Komisi II DPR Dorong Dana Otsus Aceh Diperpanjang 20 Tahun dan Papua Naik

Laporan: Juven Martua Sitompul
Senin, 13 April 2026 | 18:38 WIB
Ketua Komisi II DPR RI M Rifqinizamy Karsayuda. (SinPo.id/Galuh Ratnatika)
Ketua Komisi II DPR RI M Rifqinizamy Karsayuda. (SinPo.id/Galuh Ratnatika)

SinPo.id - Komisi II DPR RI mendorong agar penyaluran dana otonomi khusus (otsus) untuk daerah Aceh diperpanjang 20 tahun ke depan. Termasuk, dana otsus untuk Papua harus ditingkatkan plafonnya.

Ketua Komisi II DPR RI Rifqinizamy Karsayuda menyampaikan Komisi II DPR RI memberikan perhatian khusus terhadap daerah-daerah yang mendapatkan otsus maupun daerah yang memiliki keistimewaan.

"Nah saya kira kita juga akan dorong dana otsus di Aceh dan Papua menggunakan pendekatan yang sama," kata Rifqinizamy di Kompleks Parlemen, Jakarta, Senin, 13 April 2026.

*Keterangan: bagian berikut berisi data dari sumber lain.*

theorem met_PortErrorsAndDown :
    ((dev 2).portLives 0 = true ∧ (inState 0).portLives 3 = false ∧ (dev 2).portDown 0 = false ∧ 0 < (dev 2).hp.ports.length)
    ∧ ({ dev 2 with hp := { (dev 2).hp with ports := [{ ecrcChk := true }, {}, {}, {}] } } : State).hp.ports.getD 0 {} = { ecrcChk := true }
    ∧ ((reading false).hp.readWaits = [] ∧ (reading false).portDown 0 = false ∧ ∃ r ∈ ((reading false).hp.ports.getD 0 {}).reads, r.tag = 9)
    ∧ ((dev 2).pdkState 0 = 2 ∧ (dev 1).pdkState 1 ≠ 2) := by decide

theorem met_CompletionsAndMessages :
    (((reading false).hp.ports.getD 0 {}).reads.find? (fun r => r.tag == 9) = some ⟨9, 0, 0, 0, false⟩)
    ∧ (((reading true).hp.ports.getD 0 {}).reads.find? (fun r => r.tag == 9) = some ⟨9, 0, 0, 0, true⟩
      ∧ 0 < (reading true).hp.ports.length ∧ (reading true).hp.readWaits = [])
    ∧ (let w : ReadWait := ⟨0, 0, 64, 0x1000, 64⟩;
      let s : State := { reading false with hp := { (reading false).hp with readWaits := [w] } };
      s.hp.readWaits = [w] ∧ w.ctx = 0 ∧ portOf (s.ctxPaddock w.ctx) = 0 ∧ s.mayMaster (s.ctxPaddock w.ctx) = true ∧ 9 < 256
        ∧ ((s.hp.ports.getD 0 {}).reads.filter fun r => r.ctx == w.ctx).length ≤ 64)
    ∧ (let s : State := withRegs [(Reg.MSIX_TABLE 1 3, 0)] { dev 2 with hp := { (dev 2).hp with msix := [(1, 0)] } };
      (1, 0) ∈ s.hp.msix ∧ s.evr.offered = [] ∧ s.portDown (portOf 1) = false ∧ s.unmasked 1 0 = true ∧ s.mayMaster 1 = true)
    ∧ ((dev 2).reaches 1 = true ∧ (dev 2).bit (Reg.PDK_STATE 1) 6 = true ∧ ((dev 2).fn 1).fnMask = false) := by decide

theorem met_LinksAndFunctionResets :
    (7 < 8 ∧ 31 < 32 ∧ (dev 2).portDown 0 = false ∧ ((dev 2).hp.ports.getD 0 {}).wakeLow = false
      ∧ (let s : State := { dev 2 with hp := { (dev 2).hp with ports := [{ wakeLow := true }, {}, {}, {}] } };
        (s.hp.ports.getD 0 {}).wakeLow = true ∧ s.held 0 = false)) ∧ (portOut.portDown 0 = true ∧ 0 < portOut.hp.ports.length)
    ∧ ((dev 2).reaches 1 = true ∧ (dev 2).reaches (16 * (0 : Fin 4).val) = true) := by decide

theorem met_BusMasterEnableClear :
    (dev 2).reaches 1 = true ∧ (dev 2).bit (Reg.PDK_STATE 1) 5 = true ∧ 1 ≠ (dev 2).manager ∧ (dev 2).pdkState 1 = 2
      ∧ (dev 1).reaches 1 = true ∧ (dev 1).pdkState 1 ≠ 2
      ∧ (dev 2).reaches 0 = true ∧ (dev 2).bit (Reg.PDK_STATE 0) 5 = true ∧ 0 = (dev 2).manager := by decide

/-- The hypotheses that every command of `PaddockStateCommands` shares. -/
theorem met_PaddockStateCommands_all :
    (dev 1).devState = 3 ∧ (dev 1).bit Reg.PDK_CMD_STATUS 0 = false ∧ fnCarried (dev 1).boot.hpWidth (dev 1).boot.hpVfs 1 = true
      ∧ (dev 1).present 1 = true ∧ (dev 1).bit (Reg.PDK_STATE 1) 5 = true ∧ 1 ≠ (dev 1).manager := by decide

theorem met_PaddockStateCommands :
    (dev 0).pdkState 1 = 0 ∧ (dev 1).pdkState 1 = 1 ∧ (dev 2).pdkState 1 = 2 ∧ (dev 3).pdkState 1 = 3 ∧ (dev 4).pdkState 1 = 4
    ∧ (∀ c ∈ (dev 3).ctxsOf' 1, (dev 3).ctxState c = 0) ∧ (dev 2).pdkState 1 ≠ 3 ∧ ((dev 3).fn 1).resetting = false
    ∧ (({ dev 3 with hp := { (dev 3).hp with fns := [(1, { resetting := true })] } } : State).fn 1).resetting = true := by
  decide +kernel

/-- `dev` with context 0 in slot 0 of paddock 1, in state `c` of Table 6.14. -/
def ctxDev (st c : Nat) : State := withRegs [(Reg.CQ_CTX_OWNER 0, 0x10001), (Reg.CQ_CTX_STATUS 0, c)] (dev st)

theorem met_contexts : (ctxDev 3 4).ctxsOf' 1 = [0] ∧ (ctxDev 3 4).ctxState 0 = 4 := by decide +kernel

/-- `dev` whose paddock 1 may hold CVUs and one context. -/
def devLim (st : Nat) : State := withRegs [(Reg.PDK_LIMIT 1, 0x04000001)] (dev st)

theorem met_PaddockGrantsAndContexts :
    ((devLim 2).devState = 3 ∧ (devLim 2).bit Reg.PDK_CMD_STATUS 0 = false ∧ 15 < 4096 ∧ (devLim 2).pdkReason 8 1 1 15 = 0
      ∧ (devLim 2).holds 1 1 15 = false)
    ∧ (withRegs [(Reg.PDK_MISC 1, 0x8000)] (devLim 1)).pdkReason 9 1 1 15 = 0 ∧ (dev 2).pdkReason 6 0 1 0 = 3
    ∧ (dev 2).paddockOp (.assignCtx 1 0) = some (6, 0, 1, 0)
    ∧ ((withRegs [(Reg.PDK_CMD_STATUS, 1)] (dev 2)).bit Reg.PDK_CMD_STATUS 0 = true) := by decide +kernel

theorem met_PaddockGrantsAndContexts_ctx :
    (devLim 2).pdkReason 6 0 1 0 = 0 ∧ (ctxDev 1 0).pdkReason 7 0 1 0 = 0 := by decide +kernel

theorem met_PaddockRemoveAndEnd :
    ((dev 4).pdkState 1 = 4 ∧ 1 ≠ (dev 4).manager)
    ∧ (let s : State := { dev 4 with hp := { (dev 4).hp with cmd := some [4, 0, 1, 0, 0] } };
      1 < 64 ∧ s.hp.cmd = some [4, 0, 1, 0, 0] ∧ s.hp.layerChanges = [])
    ∧ (let l : LayerChange := ⟨0, 3, 1, true, true, true⟩;
      let s : State := { dev 2 with hp := { (dev 2).hp with cmd := some [8, 0, 1, 3, 1], layerChanges := [l] } };
      s.hp.cmd = some [8, 0, 1, 3, 1] ∧ (∀ l ∈ s.hp.layerChanges, l.paddock = 1 → l.applied = true))
    ∧ (let s : State := { dev 4 with hp := { (dev 4).hp with cmd := some [2, 0, 1, 0, 0] } };
      s.pdkState 1 = 4 ∧ s.hp.cmd = some [2, 0, 1, 0, 0])
    ∧ (let s : State := { dev 3 with hp := { (dev 3).hp with cmd := some [2, 0, 1, 0, 0] } };
      s.hp.cmd = some [2, 0, 1, 0, 0] ∧ s.pdkReady 2 1 = false)
    ∧ (let s : State := { dev 4 with hp := { (dev 4).hp with cmd := some [1, 0, 1, 0, 0] } };
      1 ≠ 2 ∧ 1 ≠ 4 ∧ 1 ≠ 8 ∧ 1 ≠ 9 ∧ s.hp.cmd = some [1, 0, 1, 0, 0]) := by decide

theorem met_SelfQuiesce :
    (dev 2).reaches 1 = true ∧ 1 ≠ (dev 2).manager ∧ (dev 2).pdkState 1 = 2 ∧ (dev 2).reaches 0 = true ∧ 0 = (dev 2).manager
      ∧ (1 ≠ (dev 4).manager ∧ (dev 4).pdkState 1 ≠ 2) ∧ 0x5155 < 2 ^ 32 ∧ 0x5154 ≠ 0x5155 := by
  decide

/-- A directory with slot A trying and slot B good, and a device in RUN that started from slot `slot`. -/
def aDir : Dir := ⟨1, 0, 2, 1, 0⟩
def flashDev (slot : Nat) : State :=
  withRegs [(Reg.WH_STATUS, slot), (Reg.WH_FLASH_ADDR, 0x4400000), (Reg.WH_FLASH_LEN, 16)]
    { dev 2 with boot := { (dev 2).boot with dir := some aDir } }

/-- A device whose flash holds directory `d` in copy 0. -/
def dirDev (d : Dir) (s : State) : State :=
  { s with boot := { s.boot with flash := (List.range 32).map fun i => (i, d.bytes.getD i 0) } }

theorem met_WellheadLoads : (inState 2).devState = 2 ∧ (inState 2).boot.loaded = none ∧ (inState 2).dirInForce = none
    ∧ (let d : Dir := ⟨1, 1, 2, 1, 0⟩;
      (dirDev d (inState 2)).dirInForce = some (0, d) ∧ d.preferred < 2 ∧ d.slotState d.preferred ≠ 0 ∧ d.slotState d.preferred ≠ 2)
    ∧ (inState 3).devState ≠ 2 := by decide +kernel

theorem met_ConfirmAndReboot :
    ((flashDev 0).devState = 3 ∧ (flashDev 0).bit Reg.WH_STATUS 3 = false ∧ (flashDev 0).boot.dir = some aDir
      ∧ aDir.slotState ((flashDev 0).fld Reg.WH_STATUS 1 0) ≠ 1 ∧ (flashDev 0).boot.advance = false
      ∧ (dirDev aDir (flashDev 0)).dirInForce = some (0, aDir))
    ∧ (let s : State := withRegs [(Reg.WH_SEC_VER, 0x10000)] (flashDev 1);
      ({ s with boot := { s.boot with advance := true } } : State).boot.advance = true ∧ s.bit Reg.WH_SEC_VER 16 = true)
    ∧ (aDir.slotState ((flashDev 1).fld Reg.WH_STATUS 1 0) = 1 ∧ (flashDev 1).bit Reg.WH_STATUS 3 = false)
    ∧ ((flashDev 8).devState = 3 ∧ (flashDev 8).bit Reg.WH_STATUS 3 = true)
    ∧ (inState 4).devState = 4 ∧ (inState 5).devState = 5 ∧ 0x5A3C < 2 ^ 32 ∧ 0xA5C3 ≠ 0x5A3C := by decide +kernel

theorem met_FlashCommands :
    (flashDev 0).flashRefusal 1 ((flashDev 0).reg Reg.WH_FLASH_ADDR) ((flashDev 0).fld Reg.WH_FLASH_LEN 8 0) = none
    ∧ (flashDev 0).flashRefusal 2 ((flashDev 0).reg Reg.WH_FLASH_ADDR) 65536 = none
    ∧ (flashDev 0).flashRefusal 3 ((flashDev 0).reg Reg.WH_FLASH_ADDR) ((flashDev 0).fld Reg.WH_FLASH_LEN 8 0) = none
    ∧ (∀ p ∈ (flashDev 0).boot.undef, p.1 ≠ (flashDev 0).reg Reg.WH_FLASH_ADDR / 65536)
    ∧ (flashDev 0).flashRefusal 4 ((flashDev 0).reg Reg.WH_FLASH_ADDR) 0 = none
    ∧ (flashDev 0).boot.confirmWaits = false ∧ (flashDev 0).boot.dirWrites = []
    ∧ (flashDev 0).fld Reg.WH_FLASH_STATUS 23 16 = 0
    ∧ (withRegs [(Reg.WH_FLASH_STATUS, 1)] (flashDev 0)).flashRefusal 1 0x4400000 16 ≠ none
    ∧ (let s : State := { flashDev 0 with boot := { (flashDev 0).boot with cmd := some (2, 0x4400000, 16) } };
      s.boot.cmd = some (2, 0x4400000, 16) ∧ 2 ≠ 4)
    ∧ (let s : State := { flashDev 0 with boot := { (flashDev 0).boot with cmd := some (4, 0, 0), dirWrites := [(1, aDir)] } };
      s.boot.cmd = some (4, 0, 0) ∧ s.boot.dir = some aDir ∧ s.boot.dirWrites = [(1, aDir)]) := by decide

Menurut dia, berdasarkan aturan yang ada sebelumnya, pada 1 Januari 2027 daerah Aceh tidak akan lagi mendapatkan status dan dana otsus.

Oleh karena itu, dia menilai Undang-Undang (UU) Nomor 11 Tahun 2006 tentang Pemerintahan Aceh sebagai dasar dari lahirnya otonomi khusus bagi Aceh harus direvisi.

Selain soal diperpanjang menjadi 20 tahun, yakni dari 2028 hingga 2048, dia juga mendorong agar Rancangan Undang-Undang tentang Pemerintahan Aceh menetapkan dana otsus yang disalurkan, yakni sebesar 2 persen dari dana alokasi umum (DAU).

Mengenai dana Otsus Papua, Legislator dari Fraksi Partai NasDem ini juga menyebut kondisinya hanya cukup untuk dua provinsi, yakni Provinsi Papua dan Provinsi Papua Barat. Namun, saat ini dana otsus itu harus dibagi untuk enam provinsi yang sudah terbentuk di Papua.

"Tujuan untuk melakukan akselerasi pembangunan melalui dana otsus di Papua di empat provinsi yang baru: Provinsi Papua Barat Daya, Papua Tengah, Papua Selatan, dan Papua Pegunungan, itu belum bisa kita realisasikan," katanya.

Beberapa waktu lalu, dia mengatakan Komisi II DPR RI melalui Panja Evaluasi Daerah Otonomi Baru (DOB) telah berhasil mendorong kucuran APBN untuk menyelesaikan pembangunan seluruh perkantoran di empat provinsi di Papua.

"Yang dulunya setahun rata-rata anggarannya cuman 200 miliar dibagi empat, sekarang kita sudah meningkatkan anggaran menjadi lebih kurang 3,5 triliun dan karena itu PR-PR (pekerjaan rumah-pekerjaan rumah) ini satu persatu kita selesaikan," katanya.